theorem Tidy.ptpMoved (h : Tidy q c s) (one : Bool) : Tidy q c (ptpMoved one s) :=
  .ite ((h.setRef ..).setDpllKeep _) (h.setRef ..)

theorem Tidy.hoUpdate (h : Tidy q c s) : Tidy q c (hoUpdate s) :=
  h.setDpllKeep _

theorem Tidy.outFreq (h : Tidy q c s) : Tidy q c (outFreq s) :=
  h.setDpllKeep _

theorem Tidy.holdOver (h : Tidy q c s) : Tidy q c (holdOver s) :=
  .ite (h.setDpllKeep _) ((h.setDpllKeep _).iset ..)

theorem Tidy.dpllFree (h : Tidy q c s) : Tidy q c (dpllFree s) :=
  ((h.setDpllKeep _).holdOver).outFreq

theorem Tidy.switchTo (h : Tidy q c s) (r : Option Nat) : Tidy q c (switchTo r s) := by
  unfold Machine.switchTo
  extract_lets clear _ s1
  have hs1 : Tidy q c s1 := ((h.setDpll _ (by exact fun hc => (List.length_map ..).trans (h.refs hc))).iset ..).cnt ..
  split
  · exact h
  · split
    · exact hs1.holdOver
    · have hs2 := hs1.startPull (refOf s1 ‹Nat›).e
      dsimp only
      split <;> exact hs2.setDpllKeep _

theorem Tidy.evaluate (h : Tidy q c s) : Tidy q c (evaluate s) := by
  unfold Machine.evaluate
  extract_lets s1 _ dt left s2 _ s3 s4 p mark _ s5 s6 s7
  have hs1 : Tidy q c s1 := h.foldl fun _ _ hu => hu.refStep ..
  have hs2 : Tidy q c s2 := hs1.setDpllKeep _
  have hs3 : Tidy q c s3 := .ite (hs2.setDpllKeep _) hs2
  have hs4 : Tidy q c s4 := .ite hs3.hoUpdate hs3
  have hs5 : Tidy q c s5 :=
    (Tidy.ite (hs4.iset ..) hs4).setDpll _ (by exact fun hc => (List.length_mapIdx ..).trans (hs4.refs hc))
  have hs6 : Tidy q c s6 := hs5.switchTo ..
  have hs7 : Tidy q c s7 := .ite hs6.holdOver hs6
  have hoff : Tidy q c { s1 with dpll := { s1.dpll with evalT := s1.now } } := hs1.setDpllKeep _
  exact .ite hoff.outFreq (.ite hoff.outFreq hs7.outFreq)

theorem Tidy.dpllEvaluation (h : Tidy q c s) (t : Nat) : Tidy q c (dpllEvaluation t s) :=
  .ite (h.advance ..).evaluate (h.advance ..)

theorem Tidy.refFail (h : Tidy q c s) (r : Nat) : Tidy q c (refFail r s) :=
  .ite h (.ite (h.refFailNow ..).evaluate (h.refFailNow ..))

theorem Tidy.refSoakDone (h : Tidy q c s) (r : Nat) : Tidy q c (refSoakDone r s) :=
  .ite (h.refQual ..) h

theorem Tidy.refDisqualify (h : Tidy q c s) (r : Nat) : Tidy q c (refDisqualify r s) :=
  .ite (h.refDisq ..) h

theorem Tidy.lockDeclared (h : Tidy q c s) : Tidy q c (lockDeclared s) :=
  .ite ((h.setDpllKeep _).iset ..) h

theorem Tidy.ladderStep (h : Tidy q c s) : Tidy q c (ladderStep s) :=
  .ite (h.setDpllKeep _) h

theorem Tidy.lockLost (h : Tidy q c s) : Tidy q c (lockLost s) :=
  .ite ((h.setDpllKeep _).iset ..) h

theorem Tidy.pullDone (h : Tidy q c s) : Tidy q c (pullDone s) :=
  .ite ((h.setDpllKeep _).iset ..) h

theorem Tidy.alignStart (h : Tidy q c s) (outs : List Nat) (src : Nat) : Tidy q c (alignStart outs src s) :=
  h.setDpllKeep _

theorem Tidy.outPhase (h : Tidy q c s) (o k : Nat) : Tidy q c (outPhase o k s) := by
  unfold Machine.outPhase
  dsimp only
  split
  · exact h.setClk _ fun hc => (List.length_set ..).trans (h.wclk hc)
  · exact h.setClk _ fun hc => (List.length_set ..).trans (h.wclk hc)
  · exact h.setClkKeep _
  · exact h.setClkKeep _

theorem Tidy.alignEpoch (h : Tidy q c s) (f g0 : Nat) (a : AlignSt) : Tidy q c (alignEpoch f g0 a s) :=
  (h.setDpllKeep _).outPhase ..

theorem Tidy.alignAt (h : Tidy q c s) (src e f tick : Nat) : Tidy q c (alignAt src e f tick s) :=
  h.foldl (fun _ _ h0 => h0.alignEpoch ..)

theorem Tidy.alignTick (h : Tidy q c s) : Tidy q c (alignTick s) :=
  .ite h (.ite ((Tidy.ite (h.alignAt ..) h).alignAt ..) (.ite (h.alignAt ..) h))

theorem Tidy.alignEdge (h : Tidy q c s) (o : Nat) : Tidy q c (alignEdge o s) :=
  .ite ((h.setDpllKeep _).iset ..) h

/-! ### Jet -/

theorem Tidy.jetReown (h : Tidy q c s) : Tidy q c (jetReown s) :=
  h.setBasin ..

theorem Tidy.jetEnable (h : Tidy q c s) (p : Nat) : Tidy q c (jetEnable p s) :=
  .ite ((h.iset ..).errcap ..) ((h.setBasin ..).foldl (fun _ _ h1 => (h1.iset ..).errcap ..))

theorem Tidy.jetDisable (h : Tidy q c s) (p : Nat) : Tidy q c (jetDisable p s) :=
  h.setBasin ..

theorem Tidy.jetMuteChange (h : Tidy q c s) (p : Nat) (on : Bool) : Tidy q c (jetMuteChange p on s) :=
  h.setBasin ..

theorem Tidy.jetPathChange (h : Tidy q c s) (p : Nat) (old new : Word) : Tidy q c (jetPathChange p old new s) := by
  unfold Machine.jetPathChange
  extract_lets s1 _ _ _ s2 s3
  have hs1 : Tidy q c s1 := .ite h (h.jetMuteChange ..)
  have hs2 : Tidy q c s2 := .ite (hs1.jetDisable ..) hs1
  have hs3 : Tidy q c s3 := .ite (hs2.jetEnable ..) hs2
  exact .ite hs1 (.ite hs3.jetReown hs3)

theorem Tidy.jetEnChange (h : Tidy q c s) (en : Bool) : Tidy q c (jetEnChange en s) :=
  .ite (h.foldl (fun _ _ h2 => .ite (h2.jetEnable ..) h2)).jetReown (h.setBasin ..).jetReown

theorem Tidy.jetXfadeEnd (h : Tidy q c s) (p : Nat) : Tidy q c (jetXfadeEnd p s) :=
  .ite ((h.setBasin ..).iset ..) h

/-! ### Prot -/

theorem Tidy.protFault (h : Tidy q c s) (rwp : Bool) (l a : Nat) (write remote : Bool) :
    Tidy q c (protFault rwp l a write remote s) :=
  .ite (((((h.cnt ..).iset ..).alarm ..).errcap ..).rset ..) ((((h.cnt ..).iset ..).alarm ..).errcap ..)

theorem Tidy.rangeApply (h : Tidy q c s) (k : Nat) : Tidy q c (rangeApply k s) :=
  h.setHost _ fun hc => (List.length_set ..).trans (h.ranges hc)

/-! ### Record -/

theorem Tidy.segAccept (h : Tidy q c s) (t : Word) (p : List Word) : Tidy q c (segAccept t p s) :=
  (h.setCist ..).foldl (fun _ _ h0 => (h0.rset ..).rset ..)

theorem Tidy.segFree (h : Tidy q c s) (t : Word) : Tidy q c (segFree t s) :=
  (h.setCist ..).foldl (fun _ _ h0 => h0.rset ..)

theorem Tidy.segLand (h : Tidy q c s) (e : Ev) : Tidy q c (segLand e s) :=
  ((h.setCist ..).keepRunning ..).iset ..

theorem Tidy.recordFrame (h : Tidy q c s) (f : Nat) : Tidy q c (recordFrame f s) :=
  .ite h (.ite (((h.foldl (fun _ _ h4 => h4.foldl (fun _ _ h5 => h5.rset ..))).cnt ..).iset ..)
    ((((h.foldl (fun _ _ h5 => h5.foldl (fun _ _ h6 => h6.rset ..))).setCist ..).rset ..).peak ..))

theorem Tidy.recDrain (h : Tidy q c s) (n : Nat) : Tidy q c (recDrain n s) :=
  .ite h (((h.setCist ..).foldl (fun _ _ h2 => h2.cistStore ..)).rset ..)

theorem Tidy.recFreeze (h : Tidy q c s) (t : Word) : Tidy q c (recFreeze t s) :=
  .ite ((h.setCist ..).iset ..) h

theorem Tidy.segmentComplete (h : Tidy q c s) (t : Word) : Tidy q c (segmentComplete t s) := by
  unfold Machine.segmentComplete
  split
  · exact h
  · split
    · exact h
    · exact .ite (((h.segFree ..).iset ..).finishRunning ..) h

theorem Tidy.voiceDone (h : Tidy q c s) : Tidy q c (voiceDone s) :=
  h.iset ..

theorem Tidy.playLand (h : Tidy q c s) (e : Ev) : Tidy q c (playLand e s) :=
  .ite ((h.iset ..).voiceDone.finishAt ..)
    (.ite ((h.errcap ..).voiceDone.finishAt ..)
      (.ite (((h.setCist ..).keepRunning ..).iset ..) ((h.setCist ..).keepRunning ..)))

theorem Tidy.stopPlayLand (h : Tidy q c s) (e : Ev) : Tidy q c (stopPlayLand e s) := by
  unfold Machine.stopPlayLand
  dsimp only
  split
  · exact h.finishAt ..
  · exact (h.setCist ..).keepRunning ..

**Work to complete**. Return exactly the lines that run from the top of the listing above to the line containing "theorem Tidy.switchTo (h", please, keeping both end lines and leaving out everything else.

**Task solution**.
theorem Tidy.ptpMoved (h : Tidy q c s) (one : Bool) : Tidy q c (ptpMoved one s) :=
  .ite ((h.setRef ..).setDpllKeep _) (h.setRef ..)

theorem Tidy.hoUpdate (h : Tidy q c s) : Tidy q c (hoUpdate s) :=
  h.setDpllKeep _

theorem Tidy.outFreq (h : Tidy q c s) : Tidy q c (outFreq s) :=
  h.setDpllKeep _

theorem Tidy.holdOver (h : Tidy q c s) : Tidy q c (holdOver s) :=
  .ite (h.setDpllKeep _) ((h.setDpllKeep _).iset ..)

theorem Tidy.dpllFree (h : Tidy q c s) : Tidy q c (dpllFree s) :=
  ((h.setDpllKeep _).holdOver).outFreq

theorem Tidy.switchTo (h : Tidy q c s) (r : Option Nat) : Tidy q c (switchTo r s) := by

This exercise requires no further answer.